The 15-year FRM was the only product that remained unchanged from the previous week when it averaged 5.98 percent and 0.4 point. This figure was 28 basis points higher than the same week in 2006.

The five-year Treasury-indexed hybrid ARM dropped four basis points to 6.0 percent and fees and points also went down from 0.5 to 0.4. One year ago the 5/1 hybrid averaged 5.75 percent. This decline in the 5/1 narrows the gap but still means that its rate remains above the 15 year ARM; an inverted yield curve that has not changed much in the last year.

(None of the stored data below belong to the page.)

/-! ### Threads that a release lets go -/

/-- A thread of which a program barrier has released the generation before `new` (R224). -/
def releasedThread (r : BarRef) (new : Word) (t : Thread) : Thread :=
  if t.waitsReleased r new none then Thread.passBarrier { t with arrived := t.arrived &&& ~~~(1#24 <<< r.bit) } r
  else { t with arrived := t.arrived &&& ~~~(1#24 <<< r.bit) }

/-- The threads of a bundle of which a program barrier has released a generation. -/
def releasedBundle (r : BarRef) (new : Word) (x : Bundle) : Bundle := { x with threads := x.threads.map (releasedThread r new) }

/-- A thread that a program barrier lets go waits at no level. -/
theorem atLvbar_of_waitsReleased {t : Thread} {r : BarRef} {new : Word} (h : t.waitsReleased r new none = true) : t.atLvbar = false := by
  unfold Thread.waitsReleased at h
  unfold Thread.atLvbar
  split at h
  next hst => rw [hst]
  · simp at h
  · cases h

/-- A release does not look at the order of accesses. -/
theorem bareThread_releasedThread (r : BarRef) (new : Word) (t : Thread) :
    bareThread (releasedThread r new t) = releasedThread r new (bareThread t) := by
  unfold releasedThread
  change _ = if t.waitsReleased r new none then _ else _
  split
  · exact bareThread_passBarrier r _
  · rfl

/-- The release of the waiters of a program barrier in one bundle (R224). -/
theorem bare_wakeBundle {s : State} {r : BarRef} (hlevel : r.levelOf = none) (hd : (s.bar r).drift = []) (old new : Word) (b : Nat) :
    (s.wakeBundle r old new [] b).bare = s.bare.modBundle b (releasedBundle r new) := by
  unfold State.wakeBundle
  rw [hlevel]
  dsimp only
  generalize hw : (indices (s.bundle b).threads).filter (fun l => (s.thread b l).waitsReleased r new none) = woken
  have hfenced : woken.filter (fun l => (s.thread b l).atLvbar) = [] := by
    refine List.filter_eq_nil_iff.mpr fun l hl => ?_
    subst hw
    rw [atLvbar_of_waitsReleased (List.mem_filter.mp hl).2]
    decide
  have hdrift : woken.filterMap (fun l => ((s.bar r).tripped ((s.thread b l).waitGen old)).map (fun m => (l, m))) = [] :=
    List.filterMap_eq_nil_iff.mpr fun l _ => by simp [Barrier.tripped, hd, lookupKey]
  rw [hfenced, hdrift]
  refine (bare_foldl (f := fun u l => u.acquireThread b l 0xFFFF) (fun u hu l _ => (bare_acquireThread u b l _).trans hu) rfl).trans ?_
  rw [modBundle_congr s b _ (releasedBundle r new) ?_, bare_modBundle_comm fun x => ?_]
  · simp [bareBundle, releasedBundle, bareThread_releasedThread, Function.comp_def]
  · have hthreads : (s.bundle b).threads.mapIdx (fun l x =>
        if woken.contains l then Thread.passBarrier { x with arrived := x.arrived &&& ~~~(1#24 <<< r.bit) } r
        else { x with arrived := x.arrived &&& ~~~(1#24 <<< r.bit) }) = (s.bundle b).threads.map (releasedThread r new) := by
      refine List.ext_getElem (by simp) fun l hl _ => ?_
      have hl : l < (s.bundle b).threads.length := by simpa using hl
      have ht : s.thread b l = (s.bundle b).threads[l] := by simp [State.thread, Bundle.thread, List.getD_eq_getElem?_getD, hl]
      have hmem : woken.contains l = ((s.bundle b).threads[l]).waitsReleased r new none := by
        rw [← hw, ← ht]
        simp [indices, hl]
      rw [List.getElem_mapIdx, List.getElem_map, hmem, releasedThread]
    exact congrArg (fun ts => { s.bundle b with threads := ts }) hthreads

/-! ### The release of a team barrier -/

/-- A barrier of which a generation has been released (R224). -/
def closed (x : Barrier) : Barrier :=
  { x with gen := x.gen + 1, counting := false, arrcnt := 0, payop := none, payload := 0, mixed := false, teams := [] }

/-- A check of monitors none of which is armed changes nothing (R300, R301). -/
theorem checkAll_unarmed {s : State} {ts : List Nat} {level : Nat} (h : ∀ t ∈ ts, ∀ i, ((s.team t).mon i).st ≠ .armed) (is : List Nat) :
    s.checkAll ts level is = (s, none) := by
  have hmon (i : Nat) : s.checkMonitor ts level i = (s, none) := by
    have hf : ts.filter (fun t => ((s.team t).mon i).st == .armed && ((s.team t).mon i).level == level) = [] :=
      List.filter_eq_nil_iff.mpr fun t ht => by simp [h t ht i]
    unfold State.checkMonitor
    rw [hf]
  induction is with
  | nil => rfl
  | cons i is ih =>
    rw [State.checkAll, hmon]
    dsimp only
    rw [ih]

/-- A monitor of a team none of whose monitors is armed. -/
theorem mon_unarmed {x : Team} (h : ∀ m ∈ x.mons, m.st ≠ .armed) (i : Nat) : (x.mon i).st ≠ .armed := by
  unfold Team.mon
  rw [List.getD_eq_getElem?_getD]
  by_cases hi : i < x.mons.length
  · simpa [hi] using h _ (List.getElem_mem hi)
  · simp [hi, Monitor.fresh]

/-- A release of a team barrier without payload, whose team has no armed monitor (R224). -/
theorem releaseBar_team {s : State} {t n : Nat} (hn : n < 12) (hp : (s.bar (.team t n)).payop = none)
    (hm : ∀ m ∈ (s.team t).mons, m.st ≠ .armed) (pc : DWord) : s.releaseBar (.team t n) pc =
      (s.barBundles (.team t n)).foldl (fun u b =>
        u.wakeBundle (.team t n) (s.bar (.team t n)).gen ((s.bar (.team t n)).gen + 1) [] b) (s.modBar (.team t n) closed) := by
  have hcheck : s.checkpoint (.team t n) pc = (s, true) := by
    unfold State.checkpoint
    have hteams : ∀ c ∈ s.checkTeams (.team t n), ∀ i, ((s.team c).mon i).st ≠ .armed := by
      intro c hc
      have hc : c = t := by simpa [State.checkTeams, State.barTeams] using (List.mem_filter.mp hc).1
      exact hc ▸ mon_unarmed hm
    split
    · rfl
    · rw [checkAll_unarmed hteams]
  have hpay : s.deliverPayload (.team t n) = s := by
    unfold State.deliverPayload
    exact if_pos (by simp [hp])
  have hlevel : (BarRef.team t n).levelOf = none := if_neg (by omega)
  unfold State.releaseBar
  rw [hcheck]
  dsimp only
  rw [hlevel, hpay]
  rfl

/-- The bundles whose threads a team barrier counts are the team's (R220). -/
theorem mem_barBundles_team {s : State} {t n b : Nat} : b ∈ s.barBundles (.team t n) ↔ (s.bundle b).team = some t := by
  have hb : (s.bundle b).team = some t → b < s.bundles.length := by
    intro h
    by_contra hb
    simp [State.bundle, List.getD_eq_getElem?_getD, hb, Bundle.absent] at h
  simp only [State.barBundles, indices, List.mem_filter, List.mem_range, State.barTeams]
  constructor
  · rintro ⟨-, h⟩
    split at h
    next c hc => simpa [hc] using h
    · cases h
  · intro h
    exact ⟨hb h, by simp [h]⟩

/-- Bundles that change in turn, as one change. -/
theorem foldl_modBundle (F : Bundle → Bundle) {bs : List Nat} (hn : bs.Nodup) (s : State) : bs.foldl (fun u b => u.modBundle b F) s =
    { s with bundles := s.bundles.mapIdx (fun b x => if b ∈ bs then F x else x) } := by
  induction bs generalizing s with
  | nil => simp [mapIdx_id]
  | cons b bs ih =>
    obtain ⟨hb, hn⟩ := List.nodup_cons.mp hn
    rw [List.foldl_cons, ih hn]
    have hbundles : (s.bundles.modify b F).mapIdx (fun k x => if k ∈ bs then F x else x) =
        s.bundles.mapIdx (fun k x => if k ∈ b :: bs then F x else x) := by
      refine List.ext_getElem (by simp) fun k _ _ => ?_
      simp only [List.getElem_mapIdx, List.getElem_modify, List.mem_cons]
      by_cases h : b = k
      · subst h
        simp [hb]
      · simp [h, Ne.symm h]
    exact congrArg (fun xs => { s with bundles := xs }) hbundles

/-- Steps that act on what is kept beside the order of accesses, where `P` lasts. -/
theorem bare_foldl_map {α : Type} {act g : State → α → State} {P : State → Prop}
    (h : ∀ u : State, P u → ∀ x, (act u x).bare = g u.bare x ∧ P (act u x)) (xs : List α) {s : State} (hs : P s) :
    (xs.foldl act s).bare = xs.foldl g s.bare := by
  induction xs generalizing s with
  | nil => rfl
  | cons x xs ih =>
    obtain ⟨hx, hp⟩ := h s hs x
    rw [List.foldl_cons, List.foldl_cons, ih hp, hx]

/-- The state, without the order of accesses, of which team barrier `n` of team `t` has released its generation (R224). -/
def release (s : State) (t n : Nat) : State := { s.modBar (.team t n) closed with
  bundles := s.bundles.map (fun x => if x.team = some t then releasedBundle (.team t n) ((s.bar (.team t n)).gen + 1) x else x) }

@[simp] theorem release_cur (s : State) (t n : Nat) : (release s t n).cur = s.cur := rfl

@[simp] theorem release_mem (s : State) (t n : Nat) : (release s t n).mem = s.mem := rfl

The one-year Treasury indexed adjustable rate mortgage dropped from 5.51 percent to 5.49 percent with fees and points unchanged. At this time last year the one-year carried an average rate of 5.20 percent.

According to Frank Nothaft, Freddie Mac vice president and chief economist, "Mortgage rates were mixed this week on news that December's leading indicators signaled steady growth in the coming months. In the housing market, December's new construction came in stronger than expected despite a decline in one-unit residence starts. Over the coming week, a flurry of reports will provide further readings on the strength of the housing market and economic conditions. Primary among these will be the first estimate of fourth quarter GDP growth, and we could see interest rates change in response."

(The Federal Reserve, meeting on January 31, was expected to leave federal rates unchanged.)

MBA's report on its Weekly Mortgage Applications Survey for the week ended January 26 essentially mirrored the Freddie Mac data although changes, in most cases were more dramatic. 30-year FRMs increased to 6.29 from 6.22 percent with points, including the origination fee, increasing to 1.07 from 0.97.

15-year fixed-rate mortgages increased to 6.01 percent from 5.93 percent; points increased to 1.07 from 1.02, and one-year ARMs decreased to 5.86 percent from 5.91, with points increasing to 0.83 from 0.81.

Mortgage application activity was up slightly both week-over-week and year-over-year. Applications increased 3.2 percent on a seasonally adjusted basis over the previous week and 5.9 percent when unadjusted. Compared to last year at this time applications were running at a pace that is 0.7 percent higher.

Refinancing's piece of the cake was down again, undoubtedly reflecting rising rates, to 47.4 from 47.8 percent while the share of adjustable rate mortgages rose slightly from 20.3 percent to 21.4.